Ми-8 приземлился в метрах двухстах за поворотом прямо на дорогу, более подходящей площадки не нашлось. Пилотская кабина провоняла пороховым дымом, под ногами на полу звякали, шуршали сотни стреляных гильз.
— Андрюха, потерпи, старик! Уже близко! — Старшина Баканов, задыхаясь, успокаивал Секирина, которого на брезенте с трудом тащили к вертолету. Заляпанные сапоги солдат скользили, чавкали и разъезжались на мокрой глине. У Андрея при каждом их шаге темнело в глазах, все внутри переворачивалось, разрывалось на части. Словно бритвой осколком ему располосовало бушлат и распороло брюшину. Если бы он не зажал ладонями живот, кишки вывалились бы наружу. Его наспех запеленали, обмотав бинтами вокруг туловища, и поволокли к вертолету.
— Братцы! Братцы, смольнуть, дайте! — прохрипел он из последних сил. — Помираю…
— Ты, чего, Секира, удумал? Я те, помру!
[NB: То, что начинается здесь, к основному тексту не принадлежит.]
-- ==== Sys2Proof/Tests/Slice0.lean ====
section
/-!
SUPPORT. Tests of the model: the well-formedness check, words written out from the spec's encodings, one operation on a
small state with the result printed in the spec, and for every statement that has hypotheses a concrete state and
operands that meet them.
-/

namespace Sys2Proof.Tests

open Sys2Proof.Machine
open Host.Outcome (next fault refused)

/-- What `f` reads in the next state, if there is one. -/
def seen {α : Type} (r : Result) (f : State → α) : Option α :=
  match r with
  | .next t => some (f t)
  | .fault _ => none
  | .refused _ => none

/-- The reset state with one slot changed. -/
def withSlot (c : Chan) (k : SlotIx) (f : Slot → Slot) : State := State.reset.withChip ((resetChip cfg).modifySlot c k f)

/-- The reset state with one channel changed. -/
def withChannel (c : Chan) (f : Channel → Channel) : State := State.reset.withChip ((resetChip cfg).modifyChannel c f)

/-- The reset state with another resampler. -/
def withResampler (rs : Resampler) : State := State.reset.withChip { resetChip cfg with rs := rs }

/-! ## Well-formedness -/

/-- 20_memory R48: 0x40 on part 0 holds a register, so an ignored write to it is no encoding. -/
theorem test_wf_refuses_mapped : (Instr.wrIgnored .part0 0x40 0x00).wf = false := by decide
theorem test_wf_accepts_unmapped : (Instr.wrIgnored .part0 0x43 0x00).wf = true := by decide
/-- The edges of the map: 0x22 on part 0 only, 0x2F below, 0x9E last operator register, 0xA2, 0xB6 and 0xB8. -/
theorem test_wf_map_edges :
    isMapped .part0 0x22 = true ∧ isMapped .part1 0x22 = false ∧ isMapped .part0 0x2F = false ∧
    isMapped .part0 0x30 = true ∧ isMapped .part1 0x9E = true ∧ isMapped .part1 0x9F = false ∧
    isMapped .part0 0xA2 = true ∧ isMapped .part0 0xA8 = false ∧ isMapped .part0 0xB6 = true ∧
    isMapped .part0 0xB8 = false := by decide

/-! ## Words written out from the encodings (30_encoding R61, R62, R64) -/

theorem test_decode_aw : decode (.request (.bus 0b1_1_01000000#10)) = .aw .part1 0x40 := by decide
theorem test_decode_dw : decode (.request (.bus 0b0_0_01111111#10)) = .dw .part0 0x7F := by decide
theorem test_decode_lfo : decode (.regWord 0b0_00100010_00001011#17) = .wrLfo 0x0B := by decide
theorem test_decode_key : decode (.regWord 0b0_00101000_11110110#17) = .wrKey 0xF6 := by decide
theorem test_decode_dtmul : decode (.regWord 0b0_0011_10_00_01110001#17) = .wrDtmul .part0 2 0 0x71 := by decide
theorem test_decode_tl : decode (.regWord 0b1_0100_11_01_11111111#17) = .wrTl .part1 3 1 0xFF := by decide
theorem test_decode_ksar : decode (.regWord 0b0_0101_00_00_11011111#17) = .wrKsar .part0 0 0 0xDF := by decide
theorem test_decode_amdr : decode (.regWord 0b0_0110_01_00_10001010#17) = .wrAmdr .part0 1 0 0x8A := by decide
theorem test_decode_sr : decode (.regWord 0b1_0111_00_10_00011111#17) = .wrSr .part1 0 2 0x1F := by decide
theorem test_decode_slrr : decode (.regWord 0b0_1000_00_01_00101111#17) = .wrSlrr .part0 0 1 0x2F := by decide
theorem test_decode_ssgeg : decode (.regWord 0b0_1001_11_10_00001101#17) = .wrSsgeg .part0 3 2 0x0D := by decide
theorem test_decode_fnlo : decode (.regWord 0b1_101000_01_00000000#17) = .wrFnlo .part1 1 0x00 := by decide
theorem test_decode_fnhi : decode (.regWord 0b0_101001_10_00100100#17) = .wrFnhi .part0 2 0x24 := by decide
theorem test_decode_fbalg : decode (.regWord 0b0_101100_00_00101100#17) = .wrFbalg .part0 0 0x2C := by decide
theorem test_decode_pansens : decode (.regWord 0b1_101101_00_10000000#17) = .wrPansens .part1 0 0x80 := by decide
/-- Row 3 of R64 (channel in part 3), a global register number on part 1, and the catch-all row. -/
theorem test_decode_ignored :
    decode (.regWord 0b0_0011_00_11_00010001#17) = .wrIgnored .part0 0x33 0x11 ∧
    decode (.regWord 0b1_00101000_11110000#17) = .wrIgnored .part1 0x28 0xF0 ∧
    decode (.regWord 0b0_10101000_00010010#17) = .wrIgnored .part0 0xA8 0x12 := by decide
theorem test_decode_strobes :
    decode (.request .tick) = .tick ∧ decode (.request (.hout 0x0001_8000_0000#48)) = .hout 0x0001_8000_0000#48 ∧
    decode (.request .reset) = .reset ∧ decode (.request .kill) = .kill := by decide
/-- An opcode-table word of each bit count, and a count that no format has. -/
theorem test_table_words :
    decodeTableWord 16 0x1B0 = some (.aw .part0 0xB0) ∧ decodeTableWord 24 0x0487F = some (.wrTl .part0 2 0 0x7F) ∧
    decodeTableWord 48 (2 ^ 33) = some (.hout (BitVec.ofNat 48 (2 ^ 33))) ∧ decodeTableWord 0 0 = none := by decide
Пачку-то живо начищу! — пригрозил сержант Головко.
Черномазый как негр пулеметчик Ромка Самурский в разорванной на груди «разгрузке», прикурив, сунул «примину» в его потрескавшиеся на бледном лице губы. Но Андрей потерял сознание, голова свесилась на бок, окурок выпал изо рта и, упав, затлел на воротнике бушлата. Он уже не слышал: ни гулко громыхающих солдатских сапог в грузовом отсеке Ми-8, когда загружали «двухсотых» и раненых; ни четырехэтажного мата бортмеханика, обнаружившего свежие пробоины в обшивке фюзеляжа; ни протяжных стонов майора Геращенко, раненого в бедро; ни гудящего рокота винтокрылой машины.
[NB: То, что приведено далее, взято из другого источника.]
-- ==== Sys2Proof/Machine/Block3Control.lean ====
section
/-! DEFINITION. Block 3, part 1 (43_block3_alu_imm_and_control.md R160 to R177): arithmetic with an immediate, returns,
jumps, calls, rst. -/
namespace Sys2Proof.Machine

/-- The common part of R161 to R167: A and F from A and the immediate byte. -/
def aluImm8 (s : State) (imm : Byte) (op : Byte → Byte → Byte × Flags) : State :=
  { s with a := (op s.a imm).1, f := (op s.a imm).2 }

/-- R161. -/
def execAddAImm8 (imm : Byte) (s : State) : Result := .next (aluImm8 s imm (fun a v => add8 a v false))

/-- R162. -/
def execAdcAImm8 (imm : Byte) (s : State) : Result := .next (aluImm8 s imm (fun a v => add8 a v s.f.c))

/-- R163. -/
def execSubAImm8 (imm : Byte) (s : State) : Result := .next (aluImm8 s imm (fun a v => sub8 a v false))

/-- R164. -/
def execSbcAImm8 (imm : Byte) (s : State) : Result := .next (aluImm8 s imm (fun a v => sub8 a v s.f.c))

/-- R165. -/
def execAndAImm8 (imm : Byte) (s : State) : Result := .next (aluImm8 s imm and8)

/-- R166. -/
def execXorAImm8 (imm : Byte) (s : State) : Result := .next (aluImm8 s imm xor8)

/-- R167. -/
def execOrAImm8 (imm : Byte) (s : State) : Result := .next (aluImm8 s imm or8)

/-- R168: A is not written. -/
def execCpAImm8 (imm : Byte) (s : State) : Result := .next { s with f := cp8 s.a imm }

/-- R169: nothing is read from the stack when the condition fails. -/
def execRetCond (cc : Cond) (s : State) : Result := .next (if condHolds s.f cc then returnFromCall s else s)

/-- R170. -/
def execRet (s : State) : Result := .next (returnFromCall s)

/-- R171, R234. -/
def execReti (s : State) : Result := .next (returnFromInterrupt s)

/-- R172. -/
def execJpCondImm16 (cc : Cond) (addr : Word) (s : State) : Result :=
  .next (if condHolds s.f cc then { s with pc := addr } else s)

/-- R173. -/
def execJpImm16 (addr : Word) (s : State) : Result := .next { s with pc := addr }

/-- R174: no memory is read. -/
def execJpHl (s : State) : Result := .next { s with pc := s.hl }

/-- R175: nothing is written when the condition fails. -/
def execCallCondImm16 (cc : Cond) (addr : Word) (s : State) : Result :=
  .next (if condHolds s.f cc then callTo s addr else s)

/-- R176. -/
def execCallImm16 (addr : Word) (s : State) : Result := .next (callTo s addr)

/-- The target of `rst`: `tgt3 * 8` (R90, R177). -/
def rstTarget (tgt : BitVec 3) : Word := BitVec.ofNat 16 (8 * tgt.toNat)

/-- R177. -/
def execRstTgt3 (tgt : BitVec 3) (s : State) : Result := .next (callTo s (rstTarget tgt))

end Sys2Proof.Machine
end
Пришел в себя он уже в госпитале на операционном столе, когда ему вводили в полость живота дренажные трубки. Ему повезло: внутренности оказались целы. Осколок лихо резанул ему поперек живот, по счастливой случайности не задев внутренних органов. Андрей лежал под капельницей совершенно обнаженный, "в чем мать родила", и чувствовал себя, явно, не в "своей тарелке". Вокруг сновали и возились с ним две молоденькие медсестры, одна светленькая с длинными волосами, другая — темненькая с короткой стрижкой и курносым носиком в зеленой операционной пижаме.
— Прикройте парня, а то замерзнет! Вон, уже гусиной кожей покрылся! Нечего, мужскими прелестями любоваться, бестыжие! Налюбуетесь еще! — прикрикнул на них седоватый хирург в очках, моя руки под краном.
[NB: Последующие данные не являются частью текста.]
-- ==== Sys2Proof/Laws/PerInstr.lean ====
section
/-! SUPPORT. Statements made for every instruction, one lemma per constructor of Instr. -/
namespace Sys2Proof.Laws

/-- The encoding of an instruction is as long as R98 says by its first byte. -/
def EncodedLength.Statement (i : Instr) : Prop :=
  (encode i).length = opcodeLength ((encode i).headD 0)

theorem EncodedLength.nop : EncodedLength.Statement .nop := rfl

theorem EncodedLength.ldR16Imm16 : ∀ (r : R16) (imm : Word), EncodedLength.Statement (.ldR16Imm16 r imm) := by
  intro r imm
  cases r <;> rfl

theorem EncodedLength.ldR16MemA : ∀ (m : R16Mem), EncodedLength.Statement (.ldR16MemA m) := by
  intro m
  cases m <;> rfl

theorem EncodedLength.ldAR16Mem : ∀ (m : R16Mem), EncodedLength.Statement (.ldAR16Mem m) := by
  intro m
  cases m <;> rfl

theorem EncodedLength.ldImm16Sp : ∀ (addr : Word), EncodedLength.Statement (.ldImm16Sp addr) := by
  intro addr
  rfl

theorem EncodedLength.incR16 : ∀ (r : R16), EncodedLength.Statement (.incR16 r) := by
  intro r
  cases r <;> rfl

theorem EncodedLength.decR16 : ∀ (r : R16), EncodedLength.Statement (.decR16 r) := by
  intro r
  cases r <;> rfl

theorem EncodedLength.addHlR16 : ∀ (r : R16), EncodedLength.Statement (.addHlR16 r) := by
  intro r
  cases r <;> rfl

theorem EncodedLength.incR8 : ∀ (o : R8), EncodedLength.Statement (.incR8 o) := by
  intro o
  cases o <;> rfl

theorem EncodedLength.decR8 : ∀ (o : R8), EncodedLength.Statement (.decR8 o) := by
  intro o
  cases o <;> rfl

theorem EncodedLength.ldR8Imm8 : ∀ (o : R8) (imm : Byte), EncodedLength.Statement (.ldR8Imm8 o imm) := by
  intro o imm
  cases o <;> rfl

theorem EncodedLength.rlca : EncodedLength.Statement .rlca := rfl

theorem EncodedLength.rrca : EncodedLength.Statement .rrca := rfl

theorem EncodedLength.rla : EncodedLength.Statement .rla := rfl

theorem EncodedLength.rra : EncodedLength.Statement .rra := rfl

theorem EncodedLength.daa : EncodedLength.Statement .daa := rfl

theorem EncodedLength.cpl : EncodedLength.Statement .cpl := rfl

theorem EncodedLength.scf : EncodedLength.Statement .scf := rfl

theorem EncodedLength.ccf : EncodedLength.Statement .ccf := rfl

theorem EncodedLength.jrImm8 : ∀ (e : Byte), EncodedLength.Statement (.jrImm8 e) := by
  intro e
  rfl

theorem EncodedLength.jrCondImm8 : ∀ (cc : Cond) (e : Byte), EncodedLength.Statement (.jrCondImm8 cc e) := by
  intro cc e
  cases cc <;> rfl

theorem EncodedLength.stop : ∀ (pad : Byte), EncodedLength.Statement (.stop pad) := by
  intro pad
  rfl

theorem EncodedLength.halt : EncodedLength.Statement .halt := rfl

theorem EncodedLength.ldR8R8 : ∀ (dst src : R8), EncodedLength.Statement (.ldR8R8 dst src) := by
  intro dst src
  cases dst <;> cases src <;> rfl

theorem EncodedLength.addAR8 : ∀ (o : R8), EncodedLength.Statement (.addAR8 o) := by
  intro o
  cases o <;> rfl

theorem EncodedLength.adcAR8 : ∀ (o : R8), EncodedLength.Statement (.adcAR8 o) := by
  intro o
  cases o <;> rfl

theorem EncodedLength.subAR8 : ∀ (o : R8), EncodedLength.Statement (.subAR8 o) := by
  intro o
  cases o <;> rfl

theorem EncodedLength.sbcAR8 : ∀ (o : R8), EncodedLength.Statement (.sbcAR8 o) := by
  intro o
  cases o <;> rfl

theorem EncodedLength.andAR8 : ∀ (o : R8), EncodedLength.Statement (.andAR8 o) := by
  intro o
  cases o <;> rfl

theorem EncodedLength.xorAR8 : ∀ (o : R8), EncodedLength.Statement (.xorAR8 o) := by
  intro o
  cases o <;> rfl

theorem EncodedLength.orAR8 : ∀ (o : R8), EncodedLength.Statement (.orAR8 o) := by
  intro o
  cases o <;> rfl

theorem EncodedLength.cpAR8 : ∀ (o : R8), EncodedLength.Statement (.cpAR8 o) := by
  intro o
  cases o <;> rfl

theorem EncodedLength.addAImm8 : ∀ (imm : Byte), EncodedLength.Statement (.addAImm8 imm) := by
  intro imm
  rfl

theorem EncodedLength.adcAImm8 : ∀ (imm : Byte), EncodedLength.Statement (.adcAImm8 imm) := by
  intro imm
  rfl

theorem EncodedLength.subAImm8 : ∀ (imm : Byte), EncodedLength.Statement (.subAImm8 imm) := by
  intro imm
  rfl

theorem EncodedLength.sbcAImm8 : ∀ (imm : Byte), EncodedLength.Statement (.sbcAImm8 imm) := by
  intro imm
  rfl

theorem EncodedLength.andAImm8 : ∀ (imm : Byte), EncodedLength.Statement (.andAImm8 imm) := by
  intro imm
  rfl

theorem EncodedLength.xorAImm8 : ∀ (imm : Byte), EncodedLength.Statement (.xorAImm8 imm) := by
  intro imm
  rfl

theorem EncodedLength.orAImm8 : ∀ (imm : Byte), EncodedLength.Statement (.orAImm8 imm) := by
  intro imm
  rfl

theorem EncodedLength.cpAImm8 : ∀ (imm : Byte), EncodedLength.Statement (.cpAImm8 imm) := by
  intro imm
  rfl

theorem EncodedLength.retCond : ∀ (cc : Cond), EncodedLength.Statement (.retCond cc) := by
  intro cc
  cases cc <;> rfl

theorem EncodedLength.ret : EncodedLength.Statement .ret := rfl

theorem EncodedLength.reti : EncodedLength.Statement .reti := rfl

theorem EncodedLength.jpCondImm16 : ∀ (cc : Cond) (addr : Word), EncodedLength.Statement (.jpCondImm16 cc addr) := by
  intro cc addr
  cases cc <;> rfl

theorem EncodedLength.jpImm16 : ∀ (addr : Word), EncodedLength.Statement (.jpImm16 addr) := by
  intro addr
  rfl

theorem EncodedLength.jpHl : EncodedLength.Statement .jpHl := rfl

theorem EncodedLength.callCondImm16 : ∀ (cc : Cond) (addr : Word), EncodedLength.Statement (.callCondImm16 cc addr) := by
  intro cc addr
  cases cc <;> rfl

theorem EncodedLength.callImm16 : ∀ (addr : Word), EncodedLength.Statement (.callImm16 addr) := by
  intro addr
  rfl

theorem EncodedLength.rstTgt3 : ∀ (tgt : BitVec 3), EncodedLength.Statement (.rstTgt3 tgt) := by
  unfold EncodedLength.Statement
  decide

theorem EncodedLength.popR16Stk : ∀ (r : R16Stk), EncodedLength.Statement (.popR16Stk r) := by
  intro r
  cases r <;> rfl

theorem EncodedLength.pushR16Stk : ∀ (r : R16Stk), EncodedLength.Statement (.pushR16Stk r) := by
  intro r
  cases r <;> rfl

theorem EncodedLength.prefixCB : ∀ (op2 : Byte), EncodedLength.Statement (.prefixCB op2) := by
  intro op2
  rfl

theorem EncodedLength.ldhCA : EncodedLength.Statement .ldhCA := rfl

theorem EncodedLength.ldhImm8A : ∀ (off : Byte), EncodedLength.Statement (.ldhImm8A off) := by
  intro off
  rfl

theorem EncodedLength.ldImm16A : ∀ (addr : Word), EncodedLength.Statement (.ldImm16A addr) := by
  intro addr
  rfl

theorem EncodedLength.ldhAC : EncodedLength.Statement .ldhAC := rfl

theorem EncodedLength.ldhAImm8 : ∀ (off : Byte), EncodedLength.Statement (.ldhAImm8 off) := by
  intro off
  rfl

theorem EncodedLength.ldAImm16 : ∀ (addr : Word), EncodedLength.Statement (.ldAImm16 addr) := by
  intro addr
  rfl

theorem EncodedLength.addSpImm8 : ∀ (e : Byte), EncodedLength.Statement (.addSpImm8 e) := by
  intro e
  rfl

theorem EncodedLength.ldHlSpImm8 : ∀ (e : Byte), EncodedLength.Statement (.ldHlSpImm8 e) := by
  intro e
  rfl

theorem EncodedLength.ldSpHl : EncodedLength.Statement .ldSpHl := rfl

theorem EncodedLength.di : EncodedLength.Statement .di := rfl

theorem EncodedLength.ei : EncodedLength.Statement .ei := rfl

theorem EncodedLength.invalidD3 : EncodedLength.Statement .invalidD3 := rfl

theorem EncodedLength.invalidDB : EncodedLength.Statement .invalidDB := rfl

theorem EncodedLength.invalidDD : EncodedLength.Statement .invalidDD := rfl

theorem EncodedLength.invalidE3 : EncodedLength.Statement .invalidE3 := rfl

theorem EncodedLength.invalidE4 : EncodedLength.Statement .invalidE4 := rfl

theorem EncodedLength.invalidEB : EncodedLength.Statement .invalidEB := rfl

theorem EncodedLength.invalidEC : EncodedLength.Statement .invalidEC := rfl

theorem EncodedLength.invalidED : EncodedLength.Statement .invalidED := rfl

theorem EncodedLength.invalidF4 : EncodedLength.Statement .invalidF4 := rfl

theorem EncodedLength.invalidFC : EncodedLength.Statement .invalidFC := rfl

theorem EncodedLength.invalidFD : EncodedLength.Statement .invalidFD := rfl

theorem EncodedLength.rlcR8 : ∀ (o : R8), EncodedLength.Statement (.rlcR8 o) := by
  intro o
  cases o <;> rfl

theorem EncodedLength.rrcR8 : ∀ (o : R8), EncodedLength.Statement (.rrcR8 o) := by
  intro o
  cases o <;> rfl

theorem EncodedLength.rlR8 : ∀ (o : R8), EncodedLength.Statement (.rlR8 o) := by
  intro o
  cases o <;> rfl

theorem EncodedLength.rrR8 : ∀ (o : R8), EncodedLength.Statement (.rrR8 o) := by
  intro o
  cases o <;> rfl

theorem EncodedLength.slaR8 : ∀ (o : R8), EncodedLength.Statement (.slaR8 o) := by
  intro o
  cases o <;> rfl

theorem EncodedLength.sraR8 : ∀ (o : R8), EncodedLength.Statement (.sraR8 o) := by
  intro o
  cases o <;> rfl

theorem EncodedLength.swapR8 : ∀ (o : R8), EncodedLength.Statement (.swapR8 o) := by
  intro o
  cases o <;> rfl

theorem EncodedLength.srlR8 : ∀ (o : R8), EncodedLength.Statement (.srlR8 o) := by
  intro o
  cases o <;> rfl

theorem EncodedLength.bitB3R8 : ∀ (b : BitVec 3) (o : R8), EncodedLength.Statement (.bitB3R8 b o) := by
  intro b o
  cases o <;> (unfold EncodedLength.Statement; revert b; decide)

theorem EncodedLength.resB3R8 : ∀ (b : BitVec 3) (o : R8), EncodedLength.Statement (.resB3R8 b o) := by
  intro b o
  cases o <;> (unfold EncodedLength.Statement; revert b; decide)

theorem EncodedLength.setB3R8 : ∀ (b : BitVec 3) (o : R8), EncodedLength.Statement (.setB3R8 b o) := by
  intro b o
  cases o <;> (unfold EncodedLength.Statement; revert b; decide)

end Sys2Proof.Laws
end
Андрея прикрыли простыней.
— Ну, как дела, Самурай! — спросил он, улыбаясь, склонившись над ним.
— Почему, Самурай? — не понял Андрей.
— Ну, как же, Окаяма-сан, тебя же с «харакири» доставили! С распоротым брюхом, кишки все снаружи были. Теперь ты у нас Самурай. Крепко тебе повезло, приятель! Считай, в рубашке родился! Если б не сальник, «край» тебе паря!
— Какой еще сальник? Что это такое? — прошептал парень.
— Это, мой дорогой, такая жировая стенка, которая несет защитную функцию, прикрывает собой кишечник. Вот он то и спас тебя. Конечно, мы его немного укоротили без твоего согласия. Подрезали поврежденные части. Подлатали, одним словом.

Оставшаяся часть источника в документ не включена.